-- ==== Sys2Proof/Tests/Slice0.lean ====
section
/-! SUPPORT. Tests. The WellFormed smoke tests, decoding of words written out from 30_encoding.md R70 and R72,
one or two single steps per instruction with expected values from 95_test_vectors.md, and for every obligation with
hypotheses a witness that meets them (the theorems `witness_<name of the obligation>`). -/

namespace Sys2Proof.Tests

open Sys2Proof Sys2Proof.Machine

/-! ### Helpers -/

/-- The ASCII bytes of a string (00_scope.md R19). -/
def ascii (str : String) : List Byte := str.toList.map fun c => BitVec.ofNat 8 c.toNat

/-- The next state of an outcome. -/
def after (o : Host.Outcome State Fault Refusal) : Option State :=
  match o with
  | .next s => some s
  | .fault _ => none
  | .refused _ => none

/-- Why an outcome refuses. -/
def refusal (o : Host.Outcome State Fault Refusal) : Option Refusal :=
  match o with
  | .next _ => none
  | .fault _ => none
  | .refused r => some r

/-- The reset state with a secret loaded. -/
def withSecret (str : String) : State :=
  { State.reset with secret := padTo 32 (ascii str), secretLen := BitVec.ofNat 32 (ascii str).length }

/-- The reset state with these events pending. -/
def withPending (p : List HostEvent) : State := { State.reset with pending := p }

/-- A 10-byte key, a counter and their code, as GENERATE leaves them. -/
def codeState : State :=
  storeCode (generateCode (List.replicate 10 1) 1) (storeCounter 1 (storeKey (List.replicate 10 1) State.reset))

theorem codeState_inv : codeState.Inv :=
  have h0 : State.reset.Inv := ⟨by decide, by decide, by decide, by decide, by decide,
    by simp [State.reset], by simp [State.reset], by decide, by decide, by decide, by decide⟩
  ((h0.storeKey rfl (by decide)).storeCounter rfl 1).storeCode (by decide) fun _ => by decide

/-! ### WellFormed: one ill-formed term for each check -/

theorem test_wf_nop_word_is_not_illegal : (Instr.illegal 0x00000000).wellFormed = false := by decide
theorem test_wf_last_command_is_not_illegal : (Instr.illegal 0x00000005).wellFormed = false := by decide
theorem test_wf_read_width : (HostEvent.read 0x08 2).wellFormed = false := by decide
theorem test_wf_read_offset : (HostEvent.read 0x0A 4).wellFormed = false := by decide
theorem test_wf_write_width : (HostEvent.write 0x10 8 0).wellFormed = false := by decide
theorem test_wf_write_offset : (HostEvent.write 0x11 4 0).wellFormed = false := by decide
theorem test_wf_op_wr_offset : (HostOp.wr 0x12 0).wellFormed = false := by decide
theorem test_wf_op_rd_offset : (HostOp.rd 0x03).wellFormed = false := by decide
theorem test_wf_op_cmd : (HostOp.cmd (.illegal 6)).wellFormed = false := by decide
theorem test_wf_op_secret_length : (HostOp.ldSecret (List.replicate 33 0x41)).wellFormed = false := by decide
theorem test_wf_op_secret_ascii : (HostOp.ldSecret [0x80]).wellFormed = false := by decide
theorem test_wf_op_time_low : (HostOp.ldTime (-(2 ^ 63) - 1)).wellFormed = false := by decide
theorem test_wf_op_time_high : (HostOp.ldTime (2 ^ 63)).wellFormed = false := by decide
theorem test_wf_op_counter : (HostOp.ldCounter (2 ^ 64)).wellFormed = false := by decide

/-! ### Decoding: RSV (24 bits) and OP (8 bits) written out (30_encoding.md R70, R72) -/

theorem test_decode_word_nop : decodeWord 0b000000000000000000000000_00000000 = .nop := by decide
theorem test_decode_word_decode : decodeWord 0b000000000000000000000000_00000001 = .decode := by decide
theorem test_decode_word_counter : decodeWord 0b000000000000000000000000_00000010 = .counter := by decide
theorem test_decode_word_generate : decodeWord 0b000000000000000000000000_00000011 = .generate := by decide
theorem test_decode_word_totp : decodeWord 0b000000000000000000000000_00000100 = .totp := by decide
theorem test_decode_word_zeroize : decodeWord 0b000000000000000000000000_00000101 = .zeroize := by decide
theorem test_decode_word_reserved_op :
    decodeWord 0b000000000000000000000000_00000110 = .illegal 0x00000006 := by decide
theorem test_decode_word_reserved_rsv :
    decodeWord 0b000000000000000000000001_00000000 = .illegal 0x00000100 := by decide
theorem test_decode_word_top_bit :
    decodeWord 0b100000000000000000000000_00000011 = .illegal 0x80000003 := by decide
theorem test_decode_table_word : decodeTableWord 32 4 = some .totp := by decide
/-- A program step from reset runs the placed word first: GENERATE without a key (V-G30). -/
theorem test_step_with_fetch_word :
    (after (step (State.reset.withFetchWord 32 3))).map (fun t => (t.err, t.pending)) =
      some (.sequenceError, []) := by decide

/-! ### Single steps (95_test_vectors.md) -/

/-- V-D5: the 26-byte secret. -/
theorem test_decode_v_d5 :
    (after (exec .decode (withSecret "AAAQEAYEAUDAOCAJBIFQYDIOB4"))).map
      (fun t => (t.key.toList, t.keyLen, statusWord t)) =
      some (beBytes 20 0x000102030405060708090a0b0c0d0e0f00000000, 16, 0x00000002) := by decide +kernel
/-- V-D16: a digit outside the alphabet. -/
theorem test_decode_v_d16 :
    (after (exec .decode (withSecret "JBSWY3DPEHPK3PX1"))).map (fun t => (t.keyLen, statusWord t)) =
      some (0, 0x00000200) := by decide +kernel
/-- V-C10: a time above 2^32. -/
theorem test_counter_v_c10 :
    (after (exec .counter { State.reset with time := 0x00000004A817C800 })).map
      (fun t => (t.counter, statusWord t)) = some (666666666, 0x00000004) := by decide +kernel
/-- V-C15: a failed COUNTER drops the counter held. -/
theorem test_counter_v_c15 :
    (after (exec .counter { State.reset with time := 0xFFFFFFFFFFFFFFFF, counter := 1, ctrValid := true })).map
      (fun t => (t.counter, statusWord t)) = some (0, 0x00000300) := by decide +kernel
/-- V-G12: a code with two leading zeros. -/
theorem test_generate_v_g12 :
    (after (exec .generate (storeCounter 41152263 (storeKey (ascii "12345678901234567890") State.reset)))).map
      (fun t => (t.digest.toList, t.trunc, t.code.toList, statusWord t)) =
      some (beBytes 20 0x907cd1a9116564ecb9d5d1780325f246173fe703, 0x29116564, ascii "005924", 0x0000000E) := by
  decide +kernel
/-- V-G32: a counter but no key. -/
theorem test_generate_v_g32 :
    (after (exec .generate (storeCounter 5 State.reset))).map statusWord = some 0x00000404 := by decide
/-- V-X7: the pipeline with a 10-byte key. -/
theorem test_totp_v_x7 :
    (after (exec .totp { withSecret "JBSWY3DPEHPK3PXP" with time := 1700000000 })).map
      (fun t => (t.counter, t.code.toList, t.keyLen, statusWord t)) =
      some (56666666, ascii "324550", 0, 0x0000000C) := by decide +kernel
/-- V-X10: a time before the epoch erases the decoded key and the counter held. -/
theorem test_totp_v_x10 :
    (after (exec .totp
      { withSecret "JBSWY3DPEHPK3PXP" with time := 0xFFFFFFFFFFFFFFFF, counter := 7, ctrValid := true })).map
      (fun t => (t.counter, t.keyLen, statusWord t)) = some (0, 0, 0x00000300) := by decide +kernel
/-- V-X12: ZEROIZE keeps the counter. -/
theorem test_zeroize_v_x12 :
    (after (exec .zeroize (storeCounter 7 (storeKey (List.replicate 10 1) (withSecret "JBSWY3DPEHPK3PXP"))))).map
      (fun t => (t.secretLen, readReg (.secret 0) t, t.counter, statusWord t)) =
      some (0, 0, 7, 0x00000004) := by decide
/-- V-X14: NOP clears ERR alone. -/
theorem test_nop_v_x14 :
    (after (exec .nop { State.reset with err := .base32DecodeError, ctrValid := true })).map statusWord =
      some 0x00000004 := by decide
/-- V-X16: an illegal word keeps the code outputs. -/
theorem test_illegal_v_x16 :
    (after (exec (.illegal 0x00000100) { State.reset with ctrValid := true, codeValid := true })).map statusWord =
      some 0x0000050C := by decide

· · · ·

- _How to complete this task_
Set down exactly the lines of the data above, beginning with the line that has "def withSecret (str" and ending with the line that has "def withPending (p", and no others.

- _Task output_
def withSecret (str : String) : State :=
  { State.reset with secret := padTo 32 (ascii str), secretLen := BitVec.ofNat 32 (ascii str).length }

/-- The reset state with these events pending. -/
def withPending (p : List HostEvent) : State := { State.reset with pending := p }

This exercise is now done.